Сибиряк. В разведке и штрафбате (Охотник)
– Ветров!
– Я!
– Веди пополнение во взвод. Пусть старшина организует, у кого чего не хватает, оружие выдаст. А то как с гауптвахты! – и ушел в штаб.
– Пошли, орлы!
Маршевая рота с удивлением смотрела, как пополнение разведвзвода нестройно зашагало в сторону деревни. А как же строй, удалая песня? Если это и было, так в далеком тылу.
Старшина выдал пополнению теплые кальсоны, портянки, заменил брезентовые поясные ремни на кожаные. Потом спросил у Алексея:
– Какое оружие командир приказал им выдать?
– Не сказал.
– Сам-то как думаешь?
– Ты старшина, тебе думать надо. Я бы автоматы выдал.
– С автоматами беда. Советских – один ППД и один ППШ только. А с немецкими разрешено только в рейды.
– Дай трехлинейки тогда. Когда придет время к немцам в тыл идти, заменишь.
Старшина так и сделал.
Наутро Мокрецов выстроил пополнение.
– Сейчас пойдем стрелять – поглядим, на что вы способны.
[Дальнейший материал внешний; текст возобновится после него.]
-- ==== Sys2Proof/Laws/PerInstr.lean ====
section
/-! SUPPORT. Statements made once per constructor of `Instr`. -/

namespace Sys2Proof.Laws.Formats

/-- An element can be encoded only where its own format is due: no context admits an element of another format
(30_encoding.md R91). -/
def Statement (i : Instr) : Prop :=
  ∀ (c : Ctx) (bits : List Bool), encode c i = some bits → c.format = i.format

/-- Every element of the literal/length alphabet has the format `llSym`. -/
theorem llSymbol_format {i : Instr} (h : i.llSymbol ≠ none) : i.format = .llSym := by
  cases i <;> first | rfl | exact absurd rfl h

/-- Every element of the distance alphabet has the format `dSym`. -/
theorem dSymbol_format {i : Instr} (h : i.dSymbol ≠ none) : i.format = .dSym := by
  cases i <;> first | rfl | exact absurd rfl h

/-- A coded element is encoded only through its symbol. -/
theorem encodeCoded_some {t : Table} {o : Option (Nat × Nat × Nat)} {bits : List Bool}
    (h : encodeCoded t o = some bits) : o ≠ none := by
  rintro rfl; simp [encodeCoded] at h

/-- The statement for every element, by the context: a fixed-field context names its elements, a coded context asks for
their symbol. -/
theorem statement_of (i : Instr) : Statement i := by
  intro c bits h
  cases c with
  | clSym t p => cases i <;> first | rfl | simp [encode, encodeCoded, Instr.clSymbol] at h
  | llSym t => exact (llSymbol_format (encodeCoded_some h)).symm
  | dSym t => exact (dSymbol_format (encodeCoded_some h)).symm
  | _ => cases i <;> first | rfl | simp [encode] at h

theorem blkStored (bfinal : Bool) : Statement (.blkStored bfinal) := statement_of _
theorem blkFixed (bfinal : Bool) : Statement (.blkFixed bfinal) := statement_of _
theorem blkDynamic (bfinal : Bool) : Statement (.blkDynamic bfinal) := statement_of _
theorem blkReserved (bfinal : Bool) : Statement (.blkReserved bfinal) := statement_of _
theorem storedHdr (len nlen : BitVec 16) : Statement (.storedHdr len nlen) := statement_of _
theorem rawByte (b : Byte) : Statement (.rawByte b) := statement_of _
theorem dynHdr (hlit hdist : BitVec 5) (hclen : BitVec 4) : Statement (.dynHdr hlit hdist hclen) := statement_of _
theorem clLens (lens : List (BitVec 3)) : Statement (.clLens lens) := statement_of _
theorem clLen (len : BitVec 4) : Statement (.clLen len) := statement_of _
theorem clCopy (x : BitVec 2) : Statement (.clCopy x) := statement_of _
theorem clZero3 (x : BitVec 3) : Statement (.clZero3 x) := statement_of _
theorem clZero11 (x : BitVec 7) : Statement (.clZero11 x) := statement_of _
theorem lit (b : Byte) : Statement (.lit b) := statement_of _
theorem eob : Statement (.eob) := statement_of _
theorem len257 : Statement (.len257) := statement_of _
theorem len258 : Statement (.len258) := statement_of _
theorem len259 : Statement (.len259) := statement_of _
theorem len260 : Statement (.len260) := statement_of _
theorem len261 : Statement (.len261) := statement_of _
theorem len262 : Statement (.len262) := statement_of _
theorem len263 : Statement (.len263) := statement_of _
theorem len264 : Statement (.len264) := statement_of _
theorem len265 (x : BitVec 1) : Statement (.len265 x) := statement_of _
theorem len266 (x : BitVec 1) : Statement (.len266 x) := statement_of _
theorem len267 (x : BitVec 1) : Statement (.len267 x) := statement_of _
theorem len268 (x : BitVec 1) : Statement (.len268 x) := statement_of _
theorem len269 (x : BitVec 2) : Statement (.len269 x) := statement_of _
theorem len270 (x : BitVec 2) : Statement (.len270 x) := statement_of _
theorem len271 (x : BitVec 2) : Statement (.len271 x) := statement_of _
theorem len272 (x : BitVec 2) : Statement (.len272 x) := statement_of _
theorem len273 (x : BitVec 3) : Statement (.len273 x) := statement_of _
theorem len274 (x : BitVec 3) : Statement (.len274 x) := statement_of _
theorem len275 (x : BitVec 3) : Statement (.len275 x) := statement_of _
theorem len276 (x : BitVec 3) : Statement (.len276 x) := statement_of _
theorem len277 (x : BitVec 4) : Statement (.len277 x) := statement_of _
theorem len278 (x : BitVec 4) : Statement (.len278 x) := statement_of _
theorem len279 (x : BitVec 4) : Statement (.len279 x) := statement_of _
theorem len280 (x : BitVec 4) : Statement (.len280 x) := statement_of _
theorem len281 (x : BitVec 5) : Statement (.len281 x) := statement_of _
theorem len282 (x : BitVec 5) : Statement (.len282 x) := statement_of _
theorem len283 (x : BitVec 5) : Statement (.len283 x) := statement_of _
theorem len284 (x : BitVec 5) : Statement (.len284 x) := statement_of _
theorem len285 : Statement (.len285) := statement_of _
theorem llInvalid (b0 : BitVec 1) : Statement (.llInvalid b0) := statement_of _
theorem dist0 : Statement (.dist0) := statement_of _
theorem dist1 : Statement (.dist1) := statement_of _
theorem dist2 : Statement (.dist2) := statement_of _
theorem dist3 : Statement (.dist3) := statement_of _
theorem dist4 (x : BitVec 1) : Statement (.dist4 x) := statement_of _
theorem dist5 (x : BitVec 1) : Statement (.dist5 x) := statement_of _
theorem dist6 (x : BitVec 2) : Statement (.dist6 x) := statement_of _
theorem dist7 (x : BitVec 2) : Statement (.dist7 x) := statement_of _
theorem dist8 (x : BitVec 3) : Statement (.dist8 x) := statement_of _
theorem dist9 (x : BitVec 3) : Statement (.dist9 x) := statement_of _
theorem dist10 (x : BitVec 4) : Statement (.dist10 x) := statement_of _
theorem dist11 (x : BitVec 4) : Statement (.dist11 x) := statement_of _
theorem dist12 (x : BitVec 5) : Statement (.dist12 x) := statement_of _
theorem dist13 (x : BitVec 5) : Statement (.dist13 x) := statement_of _
theorem dist14 (x : BitVec 6) : Statement (.dist14 x) := statement_of _
theorem dist15 (x : BitVec 6) : Statement (.dist15 x) := statement_of _
theorem dist16 (x : BitVec 7) : Statement (.dist16 x) := statement_of _
theorem dist17 (x : BitVec 7) : Statement (.dist17 x) := statement_of _
theorem dist18 (x : BitVec 8) : Statement (.dist18 x) := statement_of _
theorem dist19 (x : BitVec 8) : Statement (.dist19 x) := statement_of _
theorem dist20 (x : BitVec 9) : Statement (.dist20 x) := statement_of _
theorem dist21 (x : BitVec 9) : Statement (.dist21 x) := statement_of _
theorem dist22 (x : BitVec 10) : Statement (.dist22 x) := statement_of _
theorem dist23 (x : BitVec 10) : Statement (.dist23 x) := statement_of _
theorem dist24 (x : BitVec 11) : Statement (.dist24 x) := statement_of _
theorem dist25 (x : BitVec 11) : Statement (.dist25 x) := statement_of _
theorem dist26 (x : BitVec 12) : Statement (.dist26 x) := statement_of _
theorem dist27 (x : BitVec 12) : Statement (.dist27 x) := statement_of _
theorem dist28 (x : BitVec 13) : Statement (.dist28 x) := statement_of _
theorem dist29 (x : BitVec 13) : Statement (.dist29 x) := statement_of _
theorem distInvalid (b0 : BitVec 1) : Statement (.distInvalid b0) := statement_of _
theorem zhdr (cmf flg : Byte) : Statement (.zhdr cmf flg) := statement_of _
theorem ztrailer (expected : BitVec 32) : Statement (.ztrailer expected) := statement_of _

end Sys2Proof.Laws.Formats
end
Для стрельбы использовался неглубокий овраг километрах в трех от штаба. Устроить стрельбище ближе – штабные всполошатся: не немцы ли окружают? В 41—42-м годах окружения панически боялись.
К снарядным ящикам прикрепили бумажные мишени.
– Первой тройке – зарядить оружие!
Бойцы из обойм зарядили магазины.
– Положение для стрельбы лежа принять! Пять выстрелов беглым – огонь!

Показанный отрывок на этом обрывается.